Look through the data below and extract, unchanged, the lines from the one that contains "s.memLM (.ldN64 gd" to the one that contains "def execLdaN32 (d", both included.

Data excerpts:
○ ○ ○ ○ ○ ○ ○

/-- Takes a trap on a group whose pending values have all landed (12: R239). A trap of the walker routine is kept: it
ends the walk (21: R365). -/
def State.takeTrap (s : State) (k : Nat) (t : TrapReq) : State :=
  match Table.get? s.groups k with
  | none => s
  | some g =>
    if g.id.walker then s.setGroup k { g with tr := { g.tr with entering := some t } }
    else if s.stopsAt g t then
      -- the resident debug handler, in place of TVEC (25: R405); its notice follows the park
      let m := t.mask &&& g.live
      let waits := (lanesOf m).any fun l => (g.waitOf l).isSome
      let g := g.sendTo m t.ret
      let g := { g with
        tr := { g.tr with st := t.toState g.tr.st.active (waits || (g.tr.st.active && g.tr.st.resume)) false, entering := none }
        ctl := { g.ctl with stopped := true } }
      (s.setGroup k (g.park .debug)).countTrap g
    else if t.rank = 0 && g.tr.st.active then s.toFaultDomain k t
    else if t.code == codeWatchdog then s.toFaultDomain k t
    else if g.tr.tvec = 0#56 then
      if t.code == codePnotice then s.setGroup k g.noNotice else s.toFaultDomain k t
    else
      let g := (g.enterHandler t).noteWait s.clk.cycle
      let g := if t.code == codePnotice then { g with ctl := { g.ctl with notice := .handler } } else g
      (s.setGroup k g).countTrap g

/-- A trap raised at issue: entry waits until every pending value has landed and moved (07: R149). One that stops the group for the debugger does
not: statuses of engine commands land in the parked context (25: R406). -/
def State.raiseAtIssue (s : State) (k : Nat) (t : TrapReq) : State :=
  match Table.get? s.groups k with
  | none => s
  | some g =>
    if g.fl.pend.isEmpty || s.stopsAt g t then s.takeTrap k t
    else s.setGroup k { g with tr := { g.tr with entering := some t } }

/-- A trap raised at the group's next instruction boundary (12: R240). -/
def Group.raiseBoundary (g : Group) (t : TrapReq) : Group :=
  let ts := (g.tr.boundary.filter fun x => x.rank ≤ t.rank) ++ [t] ++ (g.tr.boundary.filter fun x => t.rank < x.rank)
  { g with tr := { g.tr with boundary := ts, st := { g.tr.st with held := g.tr.st.active || g.tr.st.held } } }

/-- The return from a handler (12: R242): handler active is cleared, every lane of the set mask goes to TRETPC, and a set
whose resume-wait bit is 1 returns to the waits it kept. The held trap is taken at the next boundary. -/
def Group.trapReturn (g : Group) : Group :=
  if g.tr.st.active then
    let m := g.tr.st.mask &&& g.live
    let ws := (lanesOf m).foldl (fun tb l =>
      match if g.tr.st.resume then Table.get? g.tr.saved l else none with
      | none => Table.erase tb l
      | some w => Table.set tb l w) g.ctl.waits
    let g := g.sendTo m g.tr.st.ret
    { g with
      ctl := { g.ctl with waits := ws }
      tr := { g.tr with st := { g.tr.st with active := false, resume := false }, saved := [] } }
  else g

end Sys2Proof.Machine
end

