-- ==== Sys2Proof/Machine/Operands.lean ====
section
/-!
DEFINITION. The operand forms: which registers an instruction reads and writes, the register checks, the windows, the
privilege and duty checks, and the outcome of the checks of 07: R137 in their order.
-/

namespace Sys2Proof.Machine

/-- The classes a register field can name (02: R38). -/
inductive RegClass where
  | vector | uniform | tile | acc
  deriving DecidableEq, Repr

/-- One register operand: class, field or implicit number, whether xi is added, registers covered, how many of them are
written, and whether it is read. -/
structure RegUse where
  cls : RegClass
  n : Nat
  indexed : Bool
  width : Nat
  wr : Nat
  rd : Bool
  deriving DecidableEq, Repr

/-- The privileges of 08: R162. -/
inductive Privilege where
  | none | p | w | g
  deriving DecidableEq, Repr

/-- A vector operand. -/
def vecUse (f : BitVec 6) (width wr : Nat) (rd : Bool) : RegUse := ⟨.vector, f.toNat, true, width, wr, rd⟩

/-- A uniform operand. -/
def uniUse (f : BitVec 6) (width wr : Nat) (rd : Bool) : RegUse := ⟨.uniform, f.toNat, false, width, wr, rd⟩

/-- The uniform register a base selector names (07: R140). -/
def baseReg (bs : BitVec 2) : BitVec 6 := if bs = 3#2 then 59#6 else 60#6 + bs.setWidth 6

/-- The base register operand (11: R205). -/
def baseUse (bs : BitVec 2) : RegUse := uniUse (baseReg bs) 1 0 true

/-- The link pair v6:v7, never indexed (09: R182). -/
def linkUse : RegUse := ⟨.vector, 6, false, 2, 2, false⟩

/-- A tile operand. -/
def tileUse (t : BitVec 3) (wr : Bool) : RegUse := ⟨.tile, t.toNat, false, 1, wr.toNat, !wr⟩

/-- An accumulator operand (02: R42). -/
def accUse (a : BitVec 3) (width : Nat) (wr : Bool) : RegUse := ⟨.acc, a.toNat, false, width, if wr then width else 0, true⟩

end Sys2Proof.Machine

namespace Sys2Proof

open Sys2Proof.Machine

/-- The uniform operand of lread's register form (12: R225). -/
def LaneSel.uses (l : LaneSel) : List RegUse :=
  match l with
  | .imm _ => []
  | .reg b => [uniUse b 1 0 true]

/-- Registers an operand of a cvt format takes (10: R196). -/
def CvtFmt.width (f : CvtFmt) : Nat := if f == .f64 then 2 else 1

/-- Registers that the source of a cvtsr form takes (10: R199). -/
def CvtsrForm.width (f : CvtsrForm) : Nat :=
  match f with
  | .bf16 => 1 | .f16 => 1 | .bf16x2 => 2 | .f16x2 => 2

/-- The privilege that a writable special register needs (12: R243). -/
def WSpecReg.privilege (r : WSpecReg) : Privilege :=
  match r with
  | .tvec => .none | .tretpc => .none | .lcr _ => .p
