/-- The thread ordinals of the lanes advance (17: R304). -/
def Group.countLanes (g : Group) (ls : List Nat) : Group :=
  { g with fl := { g.fl with
    ordinals := ls.foldl (fun t l => Table.put 0 t l (Table.getD t l 0 + 1)) g.fl.ordinals } }

/-- The operand-log entry that an instruction takes (02: R55). DESIGN CHOICE (log 72): the lowest free one. -/
def Group.freeLogEntry (g : Group) : Option Nat :=
  (List.range 4).find? fun n => !g.fl.ops.any fun o => o.log == some n

/-- Translates an access that needs it by the TLBs (03: R70, R74). -/
def State.tryAcc (s : State) (part core region slot : Nat) (gen : BitVec 16) (kind : Nat) (a : LaneAcc) : State × LaneAcc :=
  if a.st == .miss then
    let x := s.tryTlb part core region slot gen kind a.va
    (x.1, { a with st := x.2 })
  else (s, a)

/-- Puts an operation in flight: its accesses meet the TLBs; one that is not translated takes an operand-log entry, which
pins the slot (02: R55, 03: R68, R75). -/
def State.launchOp (s : State) (k : Nat) (g : Group) (o : MemOp) : State :=
  let h := g.view.holder
  let x := threadAccs (fun s a => s.tryAcc g.view.partition g.ctl.core h o.slot o.gen o.kind.access a) s o.accs
  let logged := x.2.any fun a => !a.st.known
  let s := if logged then x.1.pin h o.slot else x.1
  s.modGroup k fun g => g.setOps (g.fl.ops ++ [{ o with
    accs := x.2
    log := if logged then g.freeLogEntry else none }])

/-- A memory word as the format leaves it: what it does, its ordering and scope, the size, the base value, the lanes that
take part and whether they are counted, their addresses and data. -/
structure MemWord where
  kind : MemKind
  ord : Ord
  scope : Scope
  size : Nat
  base : BitVec 64
  lanes : List Nat
  addr : Nat → BitVec 64
  data : Nat → LaneData

/-- The operation of a memory word whose lanes passed the checks. -/
def MemWord.op (m : MemWord) (is : Issue) (g : Group) (pend : Option Nat) (ls : List (Nat × AccState)) : MemOp where
  seq := g.fl.nextSeq
  pc := is.pc
  word := is.word
  set := is.mask
  kind := m.kind
  ord := m.ord
  scope := m.scope
  base := m.base
  accs := ls.flatMap fun p =>
    laneAccs p.1 m.size (m.addr p.1) p.2 (m.data p.1).lo (m.data p.1).hi (m.data p.1).cmp (Table.getD g.fl.ordinals p.1 0)
  pend := pend
  queue := if m.kind.writes then .queued else .none
  log := none
  slot := g.pinSlot
  gen := g.pinGen
  answered := []
  kv := []

/-- Issues a memory word (11: R205 to R207): the checks at issue first; then its destination becomes pending, its lanes'
ordinals advance, and its operation goes in flight. -/
def State.issueMem (s : State) (i : Instr) (is : Issue) (g : Group) (m : MemWord) : Out :=
  match s.startLanes g m.kind.writes m.size m.addr m.lanes with
  | .trap l c =>
    let lane := if l = uniformLane then (lanesOf is.mask).headD 0 else l
    .next ((s.windowViolation g.ctl.core c (m.addr l)).raiseAtIssue is.grp (is.addrTrap c lane (m.addr l)))
  | .ok ls =>
    let after := fun (g' : Group) =>
      let g' := (g'.countLanes (m.lanes.filter (· != uniformLane))).advance is
      { g' with fl := { g'.fl with nextSeq := g.fl.nextSeq + 1 } }
    match pendDest i g.regs.xi with
    | none =>
      let s := s.setGroup is.grp (after g)
      .next (if ls.isEmpty then s else s.launchOp is.grp (after g) (m.op is g none ls))
    | some (u, n, w) =>
      match g.openPend u n w is.mask (if u then is.mask else maskOf fun l => m.lanes.contains l) ((i.lookahead).getD 0) with
      | none => .next s
      | some (slot, g') =>
        .next ((s.setGroup is.grp (after g')).launchOp is.grp (after g') (m.op is g (some slot) ls))

/-- The address of a lane: base plus the zero-extended lane offset (11: R205). -/
def Group.laneAddr (g : Group) (a : BitVec 6) (bs : BitVec 2) (l : Nat) : BitVec 64 :=
  g.rs (baseReg bs) + (g.rv a l).setWidth 64

/-- The data of a lane register of n bytes: single, pair or quad (11: R208). -/
def Group.laneData (g : Group) (d : BitVec 6) (n l : Nat) : LaneData :=
  if n ≤ 4 then ⟨(g.rv d l).setWidth 64, 0#64, 0#64⟩ else ⟨g.rw d l, g.rwHi d l, 0#64⟩

/-- A plain load or store of the passing lanes (11: R208). -/
def State.memLM (s : State) (i : Instr) (gd : Guard) (d a : BitVec 6) (bs : BitVec 2) (kind : MemKind) (size : Nat) : Out :=
  s.runWord i fun is g s =>
    s.issueMem i is g {
      kind := kind, ord := .rlx, scope := .device, size := size, base := g.rs (baseReg bs)
      lanes := lanesOf (g.passing gd is.mask), addr := g.laneAddr a bs, data := g.laneData d size }

/-- A memory word of every lane of the set, with ordering and scope (11: R210, R211). -/
def State.memLA (s : State) (i : Instr) (a : BitVec 6) (bs : BitVec 2) (kind : MemKind) (ord : Ord) (sc : Scope) (size : Nat)
    (data : Group → Nat → LaneData) : Out :=
  s.runWord i fun is g s =>
    s.issueMem i is g {
      kind := kind, ord := ord, scope := sc, size := size, base := g.rs (baseReg bs)
      lanes := lanesOf is.mask, addr := g.laneAddr a bs, data := data g }

/-! ## Loads and stores (11: R208, R210) -/

/-- ld.i8 (11: R208); with d = 63 a touch (03: R77). -/
def execLdI8 (gd : Guard) (d a : BitVec 6) (bs : BitVec 2) (la : BitVec 4) (s : State) : Out :=
  s.memLM (.ldI8 gd d a bs la) gd d a bs (.load 1 true) 1

/-- ld.n8 (11: R208); with d = 63 a touch (03: R77). -/
def execLdN8 (gd : Guard) (d a : BitVec 6) (bs : BitVec 2) (la : BitVec 4) (s : State) : Out :=
  s.memLM (.ldN8 gd d a bs la) gd d a bs (.load 1 false) 1

/-- ld.i16 (11: R208); with d = 63 a touch (03: R77). -/
def execLdI16 (gd : Guard) (d a : BitVec 6) (bs : BitVec 2) (la : BitVec 4) (s : State) : Out :=
  s.memLM (.ldI16 gd d a bs la) gd d a bs (.load 2 true) 2

/-- ld.n16 (11: R208); with d = 63 a touch (03: R77). -/
def execLdN16 (gd : Guard) (d a : BitVec 6) (bs : BitVec 2) (la : BitVec 4) (s : State) : Out :=
  s.memLM (.ldN16 gd d a bs la) gd d a bs (.load 2 false) 2

/-- ld.n32 (11: R208); with d = 63 a touch (03: R77). -/
def execLdN32 (gd : Guard) (d a : BitVec 6) (bs : BitVec 2) (la : BitVec 4) (s : State) : Out :=
  s.memLM (.ldN32 gd d a bs la) gd d a bs (.load 4 false) 4

/-- ld.n64 (11: R208); with d = 63 a touch (03: R77). -/
def execLdN64 (gd : Guard) (d a : BitVec 6) (bs : BitVec 2) (la : BitVec 4) (s : State) : Out :=
  s.memLM (.ldN64 gd d a bs la) gd d a bs (.load 8 false) 8

/-- ld.n128 (11: R208); with d = 63 a touch (03: R77). -/
def execLdN128 (gd : Guard) (d a : BitVec 6) (bs : BitVec 2) (la : BitVec 4) (s : State) : Out :=
  s.memLM (.ldN128 gd d a bs la) gd d a bs (.load 16 false) 16

/-- st.n8 (11: R208). -/
def execStN8 (gd : Guard) (d a : BitVec 6) (bs : BitVec 2) (s : State) : Out :=
  s.memLM (.stN8 gd d a bs) gd d a bs (.store 1) 1

/-- st.n16 (11: R208). -/
def execStN16 (gd : Guard) (d a : BitVec 6) (bs : BitVec 2) (s : State) : Out :=
  s.memLM (.stN16 gd d a bs) gd d a bs (.store 2) 2

/-- st.n32 (11: R208). -/
def execStN32 (gd : Guard) (d a : BitVec 6) (bs : BitVec 2) (s : State) : Out :=
  s.memLM (.stN32 gd d a bs) gd d a bs (.store 4) 4

/-- st.n64 (11: R208). -/
def execStN64 (gd : Guard) (d a : BitVec 6) (bs : BitVec 2) (s : State) : Out :=
  s.memLM (.stN64 gd d a bs) gd d a bs (.store 8) 8

/-- st.n128 (11: R208). -/
def execStN128 (gd : Guard) (d a : BitVec 6) (bs : BitVec 2) (s : State) : Out :=
  s.memLM (.stN128 gd d a bs) gd d a bs (.store 16) 16

/-- lda.n32 (11: R210). -/
def execLdaN32 (d a : BitVec 6) (bs : BitVec 2) (sc : Scope) (la : BitVec 4) (acq : Bool) (s : State) : Out :=
  s.memLA (.ldaN32 d a bs sc la acq) a bs (.load 4 false) (if acq then .acq else .rlx) sc 4 fun g => g.laneData d 4

/-- lda.n64 (11: R210). -/
def execLdaN64 (d a : BitVec 6) (bs : BitVec 2) (sc : Scope) (la : BitVec 4) (acq : Bool) (s : State) : Out :=
  s.memLA (.ldaN64 d a bs sc la acq) a bs (.load 8 false) (if acq then .acq else .rlx) sc 8 fun g => g.laneData d 8

/-- sta.n32 (11: R210). -/
def execStaN32 (d a : BitVec 6) (bs : BitVec 2) (sc : Scope) (rel : Bool) (s : State) : Out :=
  s.memLA (.staN32 d a bs sc rel) a bs (.store 4) (if rel then .rel else .rlx) sc 4 fun g => g.laneData d 4

/-- sta.n64 (11: R210). -/
def execStaN64 (d a : BitVec 6) (bs : BitVec 2) (sc : Scope) (rel : Bool) (s : State) : Out :=
  s.memLA (.staN64 d a bs sc rel) a bs (.store 8) (if rel then .rel else .rlx) sc 8 fun g => g.laneData d 8

/-! ## Atomics (11: R211, R212) -/

/-- aadd.n32 (11: R211). -/
def execAaddN32 (d a : BitVec 6) (bs : BitVec 2) (sc : Scope) (la : BitVec 4) (ord : Ord) (s : State) : Out :=
  s.memLA (.aaddN32 d a bs sc la ord) a bs (.atom .add 4) ord sc 4 fun g => g.laneData d 4

/-- amin.i32 (11: R211). -/
def execAminI32 (d a : BitVec 6) (bs : BitVec 2) (sc : Scope) (la : BitVec 4) (ord : Ord) (s : State) : Out :=
  s.memLA (.aminI32 d a bs sc la ord) a bs (.atom .minI 4) ord sc 4 fun g => g.laneData d 4

/-- amax.i32 (11: R211). -/
def execAmaxI32 (d a : BitVec 6) (bs : BitVec 2) (sc : Scope) (la : BitVec 4) (ord : Ord) (s : State) : Out :=
  s.memLA (.amaxI32 d a bs sc la ord) a bs (.atom .maxI 4) ord sc 4 fun g => g.laneData d 4

/-- amin.n32 (11: R211). -/
def execAminN32 (d a : BitVec 6) (bs : BitVec 2) (sc : Scope) (la : BitVec 4) (ord : Ord) (s : State) : Out :=
  s.memLA (.aminN32 d a bs sc la ord) a bs (.atom .minN 4) ord sc 4 fun g => g.laneData d 4

/-- amax.n32 (11: R211). -/
def execAmaxN32 (d a : BitVec 6) (bs : BitVec 2) (sc : Scope) (la : BitVec 4) (ord : Ord) (s : State) : Out :=
  s.memLA (.amaxN32 d a bs sc la ord) a bs (.atom .maxN 4) ord sc 4 fun g => g.laneData d 4

/-- aand.n32 (11: R211). -/
def execAandN32 (d a : BitVec 6) (bs : BitVec 2) (sc : Scope) (la : BitVec 4) (ord : Ord) (s : State) : Out :=
  s.memLA (.aandN32 d a bs sc la ord) a bs (.atom .band 4) ord sc 4 fun g => g.laneData d 4

/-- aor.n32 (11: R211). -/
def execAorN32 (d a : BitVec 6) (bs : BitVec 2) (sc : Scope) (la : BitVec 4) (ord : Ord) (s : State) : Out :=
  s.memLA (.aorN32 d a bs sc la ord) a bs (.atom .bor 4) ord sc 4 fun g => g.laneData d 4

/-- axor.n32 (11: R211). -/
def execAxorN32 (d a : BitVec 6) (bs : BitVec 2) (sc : Scope) (la : BitVec 4) (ord : Ord) (s : State) : Out :=
  s.memLA (.axorN32 d a bs sc la ord) a bs (.atom .bxor 4) ord sc 4 fun g => g.laneData d 4

/-- axchg.n32 (11: R211). -/
def execAxchgN32 (d a : BitVec 6) (bs : BitVec 2) (sc : Scope) (la : BitVec 4) (ord : Ord) (s : State) : Out :=
  s.memLA (.axchgN32 d a bs sc la ord) a bs (.atom .xchg 4) ord sc 4 fun g => g.laneData d 4

/-- aadd.n64 (11: R211). -/
def execAaddN64 (d a : BitVec 6) (bs : BitVec 2) (sc : Scope) (la : BitVec 4) (ord : Ord) (s : State) : Out :=
  s.memLA (.aaddN64 d a bs sc la ord) a bs (.atom .add 8) ord sc 8 fun g => g.laneData d 8

/-- amin.i64 (11: R211). -/
def execAminI64 (d a : BitVec 6) (bs : BitVec 2) (sc : Scope) (la : BitVec 4) (ord : Ord) (s : State) : Out :=
  s.memLA (.aminI64 d a bs sc la ord) a bs (.atom .minI 8) ord sc 8 fun g => g.laneData d 8

/-- amax.i64 (11: R211). -/
def execAmaxI64 (d a : BitVec 6) (bs : BitVec 2) (sc : Scope) (la : BitVec 4) (ord : Ord) (s : State) : Out :=
  s.memLA (.amaxI64 d a bs sc la ord) a bs (.atom .maxI 8) ord sc 8 fun g => g.laneData d 8

/-- amin.n64 (11: R211). -/
def execAminN64 (d a : BitVec 6) (bs : BitVec 2) (sc : Scope) (la : BitVec 4) (ord : Ord) (s : State) : Out :=
  s.memLA (.aminN64 d a bs sc la ord) a bs (.atom .minN 8) ord sc 8 fun g => g.laneData d 8

/-- amax.n64 (11: R211). -/
def execAmaxN64 (d a : BitVec 6) (bs : BitVec 2) (sc : Scope) (la : BitVec 4) (ord : Ord) (s : State) : Out :=
  s.memLA (.amaxN64 d a bs sc la ord) a bs (.atom .maxN 8) ord sc 8 fun g => g.laneData d 8

/-- aand.n64 (11: R211). -/
def execAandN64 (d a : BitVec 6) (bs : BitVec 2) (sc : Scope) (la : BitVec 4) (ord : Ord) (s : State) : Out :=
  s.memLA (.aandN64 d a bs sc la ord) a bs (.atom .band 8) ord sc 8 fun g => g.laneData d 8

/-- aor.n64 (11: R211). -/
def execAorN64 (d a : BitVec 6) (bs : BitVec 2) (sc : Scope) (la : BitVec 4) (ord : Ord) (s : State) : Out :=
  s.memLA (.aorN64 d a bs sc la ord) a bs (.atom .bor 8) ord sc 8 fun g => g.laneData d 8

/-- axor.n64 (11: R211). -/
def execAxorN64 (d a : BitVec 6) (bs : BitVec 2) (sc : Scope) (la : BitVec 4) (ord : Ord) (s : State) : Out :=
  s.memLA (.axorN64 d a bs sc la ord) a bs (.atom .bxor 8) ord sc 8 fun g => g.laneData d 8

/-- axchg.n64 (11: R211). -/
def execAxchgN64 (d a : BitVec 6) (bs : BitVec 2) (sc : Scope) (la : BitVec 4) (ord : Ord) (s : State) : Out :=
  s.memLA (.axchgN64 d a bs sc la ord) a bs (.atom .xchg 8) ord sc 8 fun g => g.laneData d 8

/-- acas.n32: compares with vd, offers vd+1 (11: R212). -/
def execAcasN32 (d a : BitVec 6) (bs : BitVec 2) (sc : Scope) (la : BitVec 4) (ord : Ord) (s : State) : Out :=
  s.memLA (.acasN32 d a bs sc la ord) a bs (.cas 4) ord sc 4 fun g l =>
    ⟨((g.rw d l).extractLsb' 32 32).setWidth 64, 0#64, ((g.rw d l).setWidth 32).setWidth 64⟩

○ ○ ○ ○ ○ ○ ○

▸ **Answer**:
  s.memLM (.ldN64 gd d a bs la) gd d a bs (.load 8 false) 8

/-- ld.n128 (11: R208); with d = 63 a touch (03: R77). -/
def execLdN128 (gd : Guard) (d a : BitVec 6) (bs : BitVec 2) (la : BitVec 4) (s : State) : Out :=
  s.memLM (.ldN128 gd d a bs la) gd d a bs (.load 16 false) 16

/-- st.n8 (11: R208). -/
def execStN8 (gd : Guard) (d a : BitVec 6) (bs : BitVec 2) (s : State) : Out :=
  s.memLM (.stN8 gd d a bs) gd d a bs (.store 1) 1

/-- st.n16 (11: R208). -/
def execStN16 (gd : Guard) (d a : BitVec 6) (bs : BitVec 2) (s : State) : Out :=
  s.memLM (.stN16 gd d a bs) gd d a bs (.store 2) 2

/-- st.n32 (11: R208). -/
def execStN32 (gd : Guard) (d a : BitVec 6) (bs : BitVec 2) (s : State) : Out :=
  s.memLM (.stN32 gd d a bs) gd d a bs (.store 4) 4

/-- st.n64 (11: R208). -/
def execStN64 (gd : Guard) (d a : BitVec 6) (bs : BitVec 2) (s : State) : Out :=
  s.memLM (.stN64 gd d a bs) gd d a bs (.store 8) 8

/-- st.n128 (11: R208). -/
def execStN128 (gd : Guard) (d a : BitVec 6) (bs : BitVec 2) (s : State) : Out :=
  s.memLM (.stN128 gd d a bs) gd d a bs (.store 16) 16

/-- lda.n32 (11: R210). -/
def execLdaN32 (d a : BitVec 6) (bs : BitVec 2) (sc : Scope) (la : BitVec 4) (acq : Bool) (s : State) : Out :=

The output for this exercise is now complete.